In vacuum, in order to travel a distance $d$, the light may take time $t$ and in a medium to travel distances $5d$, it takes time $T$. Calculate the critical angle of the medium?
$\begin{align}
  & A.{{\sin }^{-1}}\left( \dfrac{5T}{t} \right) \\
 & B.{{\sin }^{-1}}\left( \dfrac{5t}{3T} \right) \\
 & C.{{\sin }^{-1}}\left( \dfrac{5t}{T} \right) \\
 & D.{{\sin }^{-1}}\left( \dfrac{3t}{5T} \right) \\
\end{align}$

Answer 1

Hint: The critical angle of a system has been calculated by taking the inverse of the sine of the reciprocal of the refractive index of the material. Refractive index can be found by taking the ratio of the velocity of the light in vacuum to the velocity of the light in the medium. Velocity can be found by taking the ratio of the distance travelled to the time taken. This all will help you in answering this question.

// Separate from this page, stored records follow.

-- ==== Sys2Proof/Machine/State.lean ====
section
/-! DEFINITION. The state of the CF9256 as plain data. Each field's docstring names its width and the rule that gives it;
its default is its value after a cold reset. Registers of BAR0 that no structured field mirrors are held in `regs`. -/

namespace Sys2Proof.Machine

/-! ## Stops -/

/-- Faults of the model: none is raised, since every row of the table ends in a next state (the device's own faults are
state, R446). -/
inductive Fault where
  /-- A stuck machine; raised by no meaning. Safe. -/
  | stuck
deriving DecidableEq, Repr

/-- Refusals of the model. -/
inductive Refusal where
  /-- The row has no meaning yet; raised by `exec` alone. Safe. -/
  | notModelled (mnemonic : String)
deriving DecidableEq, Repr

/-! ## Dermel (chapter 15) -/

/-- Status codes (R427), in code order. -/
inductive Status where
  | ok | pending | badOpcode | badParam | noResource | denied | busy | conflict | aborted | schemaMismatch | timeout
  | faulted
deriving DecidableEq, Repr

/-- A Dermel reply (R424), without its CRC, which is computed when the bytes are made. -/
structure Reply where
  opcode : B16
  tag : B16
  status : Status
  crcErr : Bool
  detail : Nat
  schema : Byte
  data : List Byte
deriving DecidableEq, Repr

/-- How the work of a PENDING command ended: final status, DETAIL, completion result data (R430, R441). -/
structure WorkRes where
  status : Status
  detail : Nat
  data : List Byte
deriving DecidableEq, Repr

/-- The work that a PENDING command still has to do, with the objects it names. -/
inductive Work where
  | portLink (port : Nat)
  | margin (port mask : Nat)
  | roomResize (room : Nat)
  | roomDestroy (room : Nat)
  | poolAdopt (port : Nat)
  | windowCreate (win : Nat)
  | windowDestroy (win : Nat)
  | windowBind (win host : Nat)
  | windowUnbind (win host : Nat)
  | dcAdd (win offer : Nat)
  | dcRelease (win : Nat) (xs : List Nat) (force : Bool) (deadline : Nat)
  | rehome (win : Nat)
  | ruleCommit (room : Nat)
  | gateCommit (t : Nat) (ports : Nat)
  | moverJob (job : Nat)
  | migrate (win x : Nat)
  | schemaSet
  | ridgeYield
  | routeSet
  | relay (seq : Nat)
  | fwVerify (slot : Bool)
  | fwActivate
  | hbmLayout (h : Nat)
  | pantryMode (win : Nat)
  | pantryFlush (wins : List Nat) (inval : Bool)
deriving DecidableEq, Repr

/-- One PENDING command (R430). -/
structure Pend where
  /-- The model's own number of the command, by which COMMAND_COMPLETION names it. -/
  id : Nat
  src : Source
  tag : B16
  opcode : B16
  /-- Fabric Room ID of the header. -/
  room : Byte
  work : Work
  /-- Completion words reserved in the backlog (R443). -/
  words : Nat
  /-- The origin of a relayed command: its fabric ID and relay sequence number (R388). -/
  relay : Option (Nat × Nat)
  /-- How the work ended, once it has. -/
  res : Option WorkRes
deriving DecidableEq, Repr

/-- A Dermel packet waiting in a transport: its bytes, its parity of origin for a relay, and its slot for a ring. -/
structure Packet where
  bytes : List Byte
  relay : Option (Nat × Nat)
deriving DecidableEq, Repr

/-- One ring's slots not yet taken and its place (R433); EN, SIZE and the rest are registers. -/
structure Ring where
  /-- 12 bits each: HEAD and TAIL (CMD_RNG_PTR, R445). Reset 0. -/
  head : Nat := 0
  tail : Nat := 0
  /-- Packets of the slots from HEAD to TAIL (host memory, read at the doorbell). Reset empty. -/
  slots : List (List Byte) := []
deriving DecidableEq, Repr

/-- The Dermel block: spec/15. -/
structure Cmds where
  /-- Rings 0 to 3 (R433). Reset empty. -/
  rings : List Ring := [{}, {}, {}, {}]
  /-- Packets waiting in the other transports: mailbox, MCTP, monitor, relay (R429). Reset empty. -/
  mailbox : List Packet := []
  mctp : List Packet := []
  monitor : List Packet := []
  relay : List Packet := []
  /-- Transport served next, 0 to 7 in the order of R429. Reset 0 (DESIGN CHOICE, log 12). -/
  turn : Nat := 0
  /-- PENDING commands, at most 512 (R430). Reset empty. -/
  pend : List Pend := []
  /-- Number of the next PENDING command (the model's own count). Reset 0. -/
  nextId : Nat := 0
  /-- Event FIFO: words of 64 bits, at most 4,096 (R440). Reset empty. -/
  fifo : List B64 := []
  /-- Event backlog: whole events, at most 65,536 words (R443). Reset empty. -/
  backlog : List (List B64) := []
  /-- Events dropped since the last DROPPED event, 32 bits (R443). Reset 0. -/
  dropped : Nat := 0
  /-- Upper halves latched by 32-bit EVT_POP reads, per path (R445). Reset none. -/
  evtHi : NMap Word := []
  /-- 1: the Hearth takes commands (CMD_STAT.HEARTH_UP, R445). Reset 0. -/
  hearthUp : Bool := false
  /-- NOTICE_MASK (R387), 32 bits. Reset 0. -/
  noticeMask : Word := 0
deriving DecidableEq, Repr

/-! ## Faults (chapter 16) -/

/-- One Attic event (R459). -/
structure Event where
  time : Nat
  seq : Nat
  checker : Nat
  cls : Nat
  transient : Bool
  lasting : Bool
  injected : Bool
  drain : Bool
  room : Nat
  source : Nat
  unit : Nat
  tag : Nat
  count : Nat
  addr : Nat
  payload : Nat
deriving DecidableEq, Repr

/-- Fault states (R452); WARM is shown in steps 1 to 3 of a warm reset (R465). -/
inductive FState where
  | normal | drain | fault
deriving DecidableEq, Repr

/-- The first-fatal record (R462), without LIMIT and HBM_KEEP of the live state. -/
structure FirstFatal where
  event : Event
  fatalCnt : Nat
  lastChecker : Nat
  drainDone : Nat
  drainFailed : Nat
  drainNs : Nat
  refused : Nat
  read : Bool
  limit : Bool
  keep : Bool
deriving DecidableEq, Repr

/-- The fault collector and the Attic: spec/16. -/
structure Faults where
  /-- FLT_STATE.STATE (R452), 2 bits. Reset NORMAL. -/
  st : FState := .normal
  /-- Fabric time at which DRAIN began (R462 DRAIN_NS). Reset 0. -/
  drainT : Nat := 0
  /-- FLT_STATE.LIMIT (R454). Reset 0. -/
  limit : Bool := false
  /-- Every fatal checker since NORMAL has Keep Yes (R456). Reset 1. -/
  allKeep : Bool := true
  /-- DRAIN_DONE and DRAIN_FAILED of the current DRAIN (R462, R465), 32 bits each. Reset 0. -/
  done : Nat := 0
  failed : Nat := 0
  /-- Requests answered in DRAIN and FAULT (R462 REFUSED), 32 bits. Reset 0. -/
  refused : Nat := 0
  /-- History ring, newest last, at most 32 entries (R458); FLT_RING.NVALID is its length. Reset empty. -/
  ring : List Event := []
  /-- FLT_RING.NEXT, 5 bits. Reset 0. -/
  ringNext : Nat := 0
  /-- Overflow log, newest last, at most 65,536 records (R458), each with its read flag (R461). Reset empty. -/
  log : List (Event × Bool) := []
  /-- FLT_SEQ, 32 bits (R465). Reset 0. -/
  seq : Nat := 0
  /-- First-fatal record; none while VALID is 0 (R462). Reset none. -/
  first : Option FirstFatal := none
  /-- Retired-row lists, per stack: (channel, row) pairs, at most 16 (R448); kept in boot flash. Reset empty. -/
  retired : List (List Nat) := [[], [], [], []]
  /-- Times of Hearth restarts by types 14h and 1Ah, newest first (R449). Reset empty. -/
  hearthFaults : List Nat := []
deriving DecidableEq, Repr
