-- ==== Sys2Proof/Machine/Mover.lean ====
section
/-! DEFINITION. The Mover (spec/09): channels, jobs, descriptors, bus errors, and the migration of extents. A row runs the
channel's current descriptor as far as its home units and the answers `dev` of pool devices, in the order asked, let it. -/

namespace Sys2Proof.Machine

def State.mapMov (s : State) (f : Mover → Mover) : State := { s with mov := f s.mov }
def State.chan (s : State) (n : Nat) : MChan := (NMap.get? s.mov.chans n).getD {}
def State.setChan (s : State) (n : Nat) (c : MChan) : State := s.mapMov fun m => { m with chans := NMap.set m.chans n c }

/-- Channels enabled (MOV_STAT.ENABLED). -/
def State.enabledChans (s : State) : Nat := s.mov.chans.foldl (fun n c => if c.2.en then n + 1 else n) 0

/-- Internal requests of a channel that no home unit has admitted are dropped. -/
def State.dropAsked (s : State) (n : Nat) : State :=
  s.mapHome fun h => { h with intq := h.intq.filter fun r => r.chan != some n }

def ChSt.code : ChSt → Nat | .disabled => 0 | .idle => 1 | .running => 2 | .haltFault => 3 | .haltBystander => 4

/-- MOV_CH_STAT (R278). -/
def MChan.stat (c : MChan) : Nat := packBits [(c.st.code, 3), (b2n c.dir, 1), (c.cause, 4), (b2n c.fetch, 1)]

/-! ## Job records (R256, R271, R272) -/

def jobOk : Nat := 0
def jobMiscompare : Nat := 1
def jobBadDesc : Nat := 2
def jobBusError : Nat := 3
def jobAborted : Nat := 4

/-- Final command status of a job status (log 23, DEDUCED). -/
def jobStatus (st : Nat) : Status := if st = 0 || st = 1 then .ok else if st = 4 then .aborted else .faulted

/-- A job's record written: the completion of MOVER_JOB, or the slot of a slice's page, whose vector is raised for a status
other than OK. -/
def State.jobRecord (s : State) (j : Job) (status count last : Nat) : State :=
  match j.kind, j.slice with
  | .mig _, _ => s
  | .list _, none => s.finishWork (.moverJob j.id) (jobStatus status) (leBytes 4 status ++ leBytes 4 count ++ leBytes 8 last)
  | .list _, some (n, slot) =>
    match NMap.get? s.pool.slices n with
    | none => s.record { checker := 0x4d00, source := 14, unit := n + slot * 65536 + 2 ^ 24,
                         payload := packBits [(status, 16), (0, 16), (count, 32), (last, 64)] }
    | some x =>
      let y : JSlot := { status := status, count := count, last := last, done := true, flight := false }
      let s1 := s.mapPool fun p => { p with
        slices := NMap.adjust p.slices n fun z => { z with jobs := NMap.set z.jobs slot y } }
      if status = 0 then s1 else s1.winVector x.window x.host (1 + x.page)

/-- The channel's job ended with a status at an address; the channel is free for the next job. -/
def State.endJob (s : State) (n status last : Nat) : State :=
  let c := s.chan n
  match c.job with
  | none => s
  | some j =>
    let c1 : MChan := { c with
      st := if c.en then ChSt.idle else ChSt.disabled
      job := none
      cur := none
      pos := 0
      count := 0
      wait := none
      got := []
      writes := []
      todo := none
      tries := 0
      parts := [] }
    ((s.setChan n c1).dropAsked n).jobRecord j status c.count last

/-! ## Bus errors (R266 to R268) -/

def causeRule : Nat := 1
def causeHole : Nat := 2
def causePoison : Nat := 3
def causeWrite : Nat := 4
def causeNak : Nat := 5
def causeRoom : Nat := 6

/-- A running channel halted as a bystander: its buffered lines and outstanding reads are dropped. -/
def MChan.bystand (c : MChan) : MChan := { c with st := .haltBystander, wait := none, got := [], parts := [] }

/-- A bus error of a channel: it halts and posts its event; in shared mode every other running channel becomes a
bystander. -/
def State.busError (s : State) (n cause : Nat) (dir fetch : Bool) (addr : Nat) : State :=
  let c := s.chan n
  let c1 : MChan := { c with
    st := ChSt.haltFault
    cause := cause
    dir := dir
    fetch := fetch
    err := addr
    wait := none
    got := []
    parts := [] }
  let s1 := ((s.setChan n c1).dropAsked n).post 3 (leBytes 1 n ++ leBytes 7 (c1.stat % 256) ++ leBytes 8 addr)
  if s.flag MOV_CTL_fMODE then
    let others := s1.mov.chans.filter fun p => p.1 != n && p.2.st == .running
    let s2 := others.foldl (fun a p => (a.setChan p.1 p.2.bystand).dropAsked p.1) s1
    s2.mapMov fun m => { m with byst := if s.flag MOV_CTL_fBYST_AUTO then some (s.now + 1000) else none }
  else s1

/-- A migration whose channel no longer runs it: another Room 0 channel runs ABANDON before SWITCH, and the rest of the steps after
it (R275). -/
def State.migLeft (s : State) (j : Job) (x : Nat) : State :=
  s.mapMov fun m => { m with
    migs := m.migs.map fun y => if y.x == x && y.step < 2 && y.remote.isNone then { y with step := 4 } else y
    queue := if m.migs.any (·.x == x) then j :: m.queue else m.queue }

/-- The job of a halted channel ended by software, with its status (R269); a migration goes on by R275. -/
def State.quitJob (s : State) (n status : Nat) : State :=
  let c := s.chan n
  let s1 := s.endJob n status c.desc
  match c.job with
  | some j => match j.kind with
    | .mig x => s1.migLeft j x
    | .list _ => s1
  | none => s1

/-- A halted channel resumed with ACTION: 0 RETRY, 1 SKIP, 2 ABORT (R269); a channel that is not halted, or action 3, is
left as it is. -/
def State.resumeChan (s : State) (n action : Nat) : State :=
  let c := s.chan n
  if c.st == .haltFault || c.st == .haltBystander then
    if action = 0 then s.setChan n { c with st := .running, pos := 0, wait := none, got := [], todo := none }
    else if action = 1 then s.quitJob n jobBusError
    else if action = 2 then s.quitJob n jobAborted
    else s
  else s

Complete step by step answer:
The critical angle can be found by the use of equation given as,
$\theta ={{\sin }^{-1}}\left( \dfrac{1}{\mu } \right)$
Where $\mu $ be the refractive index of the material with respect to vacuum.
The refractive index can be found by taking the ratio of the velocity of light in vacuum to the velocity of the light in a specific medium. This can be expressed in an equation as,
$\mu =\dfrac{C}{V}$
Where $C$ be the velocity of light in vacuum and $V$ be the velocity of light in a medium.
Velocity can be found by taking the ratio of the distance travelled to the time taken.
Distance travelled in vacuum is given as $d$ and the time taken is $t$. The distance travelled in the medium is $5d$ and the time taken for this is given as $T$. That is,
$\begin{align}
  & C=\dfrac{d}{t} \\
 & V=\dfrac{5d}{T} \\
\end{align}$
Substituting this value in the equation will give,
\[\mu =\dfrac{\dfrac{d}{t}}{\dfrac{5d}{T}}=\dfrac{T}{5t}\]
Substituting this value in the equation of critical angle will give,
\[\theta ={{\sin }^{-1}}\left( \dfrac{5t}{T} \right)\]
This has been given as option C.

Note:
The critical angle is defined as the specific angle of incidence where the ray of refraction is perpendicular to the normal. For this the light should travel from a denser medium to a rarer medium. The angle above the critical angle will cause the total internal reflection.